▸ Your assignment:
When you retype the data, keep every line exactly as it appears.

▸ Study material:
-- ==== Sys2Proof/Laws/KeptWindowOps.lean ====
section
/-! SUPPORT. Every operation of Machine/WindowOps.lean keeps registers and memories in their canonical form, the queue and the serial number. -/

namespace Sys2Proof.Machine

variable {base : State}

@[simp] theorem State.setFf_kept (s : State) (j : Nat) (w : MWord) (hw : State.kept base s) :
    State.kept base (State.setFf s j w) := by
  have h := (Tables.wf_iff _).1 hw.2.1
  exact State.setTabs_wf_kept _ _ hw (by rw [Tables.wf_iff]; simp [h])

@[simp] theorem State.setBlend_kept (s : State) (n : Nat) (w : MWord) (hw : State.kept base s) :
    State.kept base (State.setBlend s n w) := by
  unfold State.setBlend
  repeat' split
  all_goals simp (maxDischargeDepth := 60) +contextual [*]

@[simp] theorem State.setLast_kept (s : State) (n : Nat) (w : MWord) (hw : State.kept base s) :
    State.kept base (State.setLast s n w) := by simp (maxDischargeDepth := 60) [State.setLast, hw]

@[simp] theorem State.regionPut_kept (s : State) (r j : Nat) (w : MWord) (hw : State.kept base s) :
    State.kept base (State.regionPut s r j w) := by simp (maxDischargeDepth := 60) [State.regionPut, hw]

@[simp] theorem State.regionTouch_kept (s : State) (r j : Nat) (hw : State.kept base s) :
    State.kept base (State.regionTouch s r j) := by simp (maxDischargeDepth := 60) [State.regionTouch, hw]

@[simp] theorem State.sramTouch_kept (s : State) (k : Nat) (hw : State.kept base s) :
    State.kept base (State.sramTouch s k) := by simp (maxDischargeDepth := 60) [State.sramTouch, hw]

@[simp] theorem State.sramCommit_kept (s : State) (k : Nat) (w src : MWord) (hw : State.kept base s) :
    State.kept base (State.sramCommit s k w src) := by simp (maxDischargeDepth := 60) [State.sramCommit, hw]

@[simp] theorem State.commitSram_kept (s : State) (k : Nat) (v : BitVec 64) (hw : State.kept base s) :
    State.kept base (State.commitSram s k v |>.2) := by
  unfold State.commitSram
  repeat' split
  all_goals simp (maxDischargeDepth := 60) [hw]

@[simp] theorem State.mergeCommit_kept (s : State) (hw : State.kept base s) :
    State.kept base (State.mergeCommit s) := by
  unfold State.mergeCommit
  repeat' split
  all_goals simp (maxDischargeDepth := 60) [hw]

@[simp] theorem State.mergeAway_kept (s : State) (k : Nat) (hw : State.kept base s) :
    State.kept base (State.mergeAway s k) := by
  unfold State.mergeAway
  repeat' split
  all_goals simp (maxDischargeDepth := 60) +contextual [*]

@[simp] theorem State.windowPut_kept (s : State) (a len v : Nat) (hw : State.kept base s) :
    State.kept base (State.windowPut s a len v) := by simp (maxDischargeDepth := 60) [State.windowPut, hw]

@[simp] theorem State.windowGet_kept (s : State) (a len : Nat) (hw : State.kept base s) :
    State.kept base (State.windowGet s a len) := by simp (maxDischargeDepth := 60) [State.windowGet, hw]

@[simp] theorem State.passEntry_kept (s : State) (n : Nat) (l : Narrow) (m : Bool) (hw : State.kept base s) :
    State.kept base (State.passEntry s n l m) := by simp (maxDischargeDepth := 60) [State.passEntry, hw]

@[simp] theorem State.latchLost_kept (s : State) (n : Nat) (hw : State.kept base s) :
    State.kept base (State.latchLost s n) := by simp (maxDischargeDepth := 60) [State.latchLost, hw]

@[simp] theorem State.setLatch_kept (s : State) (l : Option Narrow) (hw : State.kept base s) :
    State.kept base (State.setLatch s l) := by simp (maxDischargeDepth := 60) [State.setLatch, hw]

@[simp] theorem State.latchRead_kept (s : State) (l : Narrow) (hw : State.kept base s) :
    State.kept base ((State.latchRead s l).2.2) := by
  unfold State.latchRead
  dsimp only
  split <;> simp (maxDischargeDepth := 60) [hw]

@[simp] theorem State.latchWrite_kept (s : State) (a len v : Nat) (hw : State.kept base s) :
    State.kept base (State.latchWrite s a len v) := by
  have hf : ∀ (t : State) (n : Nat) (l : Narrow), State.kept base t → State.kept base (if l.mask / 16 % 16 = 15 then
      ((t.latchRead l).2.2.setLatch none).passEntry n (t.latchRead l).1 (t.latchRead l).2.1 else t.setLatch (some l)) :=
    fun t n l ht => by split <;> simp (maxDischargeDepth := 60) [ht]
  unfold State.latchWrite
  dsimp only
  repeat' split
  all_goals simp (maxDischargeDepth := 60) [hw]

end Sys2Proof.Machine
end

▸ Your response:
-- ==== Sys2Proof/Laws/KeptWindowOps.lean ====
section
/-! SUPPORT. Every operation of Machine/WindowOps.lean keeps registers and memories in their canonical form, the queue and the serial number. -/

namespace Sys2Proof.Machine

variable {base : State}

@[simp] theorem State.setFf_kept (s : State) (j : Nat) (w : MWord) (hw : State.kept base s) :
    State.kept base (State.setFf s j w) := by
  have h := (Tables.wf_iff _).1 hw.2.1
  exact State.setTabs_wf_kept _ _ hw (by rw [Tables.wf_iff]; simp [h])

@[simp] theorem State.setBlend_kept (s : State) (n : Nat) (w : MWord) (hw : State.kept base s) :
    State.kept base (State.setBlend s n w) := by
  unfold State.setBlend
  repeat' split
  all_goals simp (maxDischargeDepth := 60) +contextual [*]

@[simp] theorem State.setLast_kept (s : State) (n : Nat) (w : MWord) (hw : State.kept base s) :
    State.kept base (State.setLast s n w) := by simp (maxDischargeDepth := 60) [State.setLast, hw]

@[simp] theorem State.regionPut_kept (s : State) (r j : Nat) (w : MWord) (hw : State.kept base s) :
    State.kept base (State.regionPut s r j w) := by simp (maxDischargeDepth := 60) [State.regionPut, hw]

@[simp] theorem State.regionTouch_kept (s : State) (r j : Nat) (hw : State.kept base s) :
    State.kept base (State.regionTouch s r j) := by simp (maxDischargeDepth := 60) [State.regionTouch, hw]

@[simp] theorem State.sramTouch_kept (s : State) (k : Nat) (hw : State.kept base s) :
    State.kept base (State.sramTouch s k) := by simp (maxDischargeDepth := 60) [State.sramTouch, hw]

@[simp] theorem State.sramCommit_kept (s : State) (k : Nat) (w src : MWord) (hw : State.kept base s) :
    State.kept base (State.sramCommit s k w src) := by simp (maxDischargeDepth := 60) [State.sramCommit, hw]

@[simp] theorem State.commitSram_kept (s : State) (k : Nat) (v : BitVec 64) (hw : State.kept base s) :
    State.kept base (State.commitSram s k v |>.2) := by
  unfold State.commitSram
  repeat' split
  all_goals simp (maxDischargeDepth := 60) [hw]

@[simp] theorem State.mergeCommit_kept (s : State) (hw : State.kept base s) :
    State.kept base (State.mergeCommit s) := by
  unfold State.mergeCommit
  repeat' split
  all_goals simp (maxDischargeDepth := 60) [hw]

@[simp] theorem State.mergeAway_kept (s : State) (k : Nat) (hw : State.kept base s) :
    State.kept base (State.mergeAway s k) := by
  unfold State.mergeAway
  repeat' split
  all_goals simp (maxDischargeDepth := 60) +contextual [*]

@[simp] theorem State.windowPut_kept (s : State) (a len v : Nat) (hw : State.kept base s) :
    State.kept base (State.windowPut s a len v) := by simp (maxDischargeDepth := 60) [State.windowPut, hw]

@[simp] theorem State.windowGet_kept (s : State) (a len : Nat) (hw : State.kept base s) :
    State.kept base (State.windowGet s a len) := by simp (maxDischargeDepth := 60) [State.windowGet, hw]

@[simp] theorem State.passEntry_kept (s : State) (n : Nat) (l : Narrow) (m : Bool) (hw : State.kept base s) :
    State.kept base (State.passEntry s n l m) := by simp (maxDischargeDepth := 60) [State.passEntry, hw]

@[simp] theorem State.latchLost_kept (s : State) (n : Nat) (hw : State.kept base s) :
    State.kept base (State.latchLost s n) := by simp (maxDischargeDepth := 60) [State.latchLost, hw]

@[simp] theorem State.setLatch_kept (s : State) (l : Option Narrow) (hw : State.kept base s) :
    State.kept base (State.setLatch s l) := by simp (maxDischargeDepth := 60) [State.setLatch, hw]

@[simp] theorem State.latchRead_kept (s : State) (l : Narrow) (hw : State.kept base s) :
    State.kept base ((State.latchRead s l).2.2) := by
  unfold State.latchRead
  dsimp only
  split <;> simp (maxDischargeDepth := 60) [hw]

@[simp] theorem State.latchWrite_kept (s : State) (a len v : Nat) (hw : State.kept base s) :
    State.kept base (State.latchWrite s a len v) := by
  have hf : ∀ (t : State) (n : Nat) (l : Narrow), State.kept base t → State.kept base (if l.mask / 16 % 16 = 15 then
      ((t.latchRead l).2.2.setLatch none).passEntry n (t.latchRead l).1 (t.latchRead l).2.1 else t.setLatch (some l)) :=
    fun t n l ht => by split <;> simp (maxDischargeDepth := 60) [ht]
  unfold State.latchWrite
  dsimp only
  repeat' split
  all_goals simp (maxDischargeDepth := 60) [hw]

end Sys2Proof.Machine
end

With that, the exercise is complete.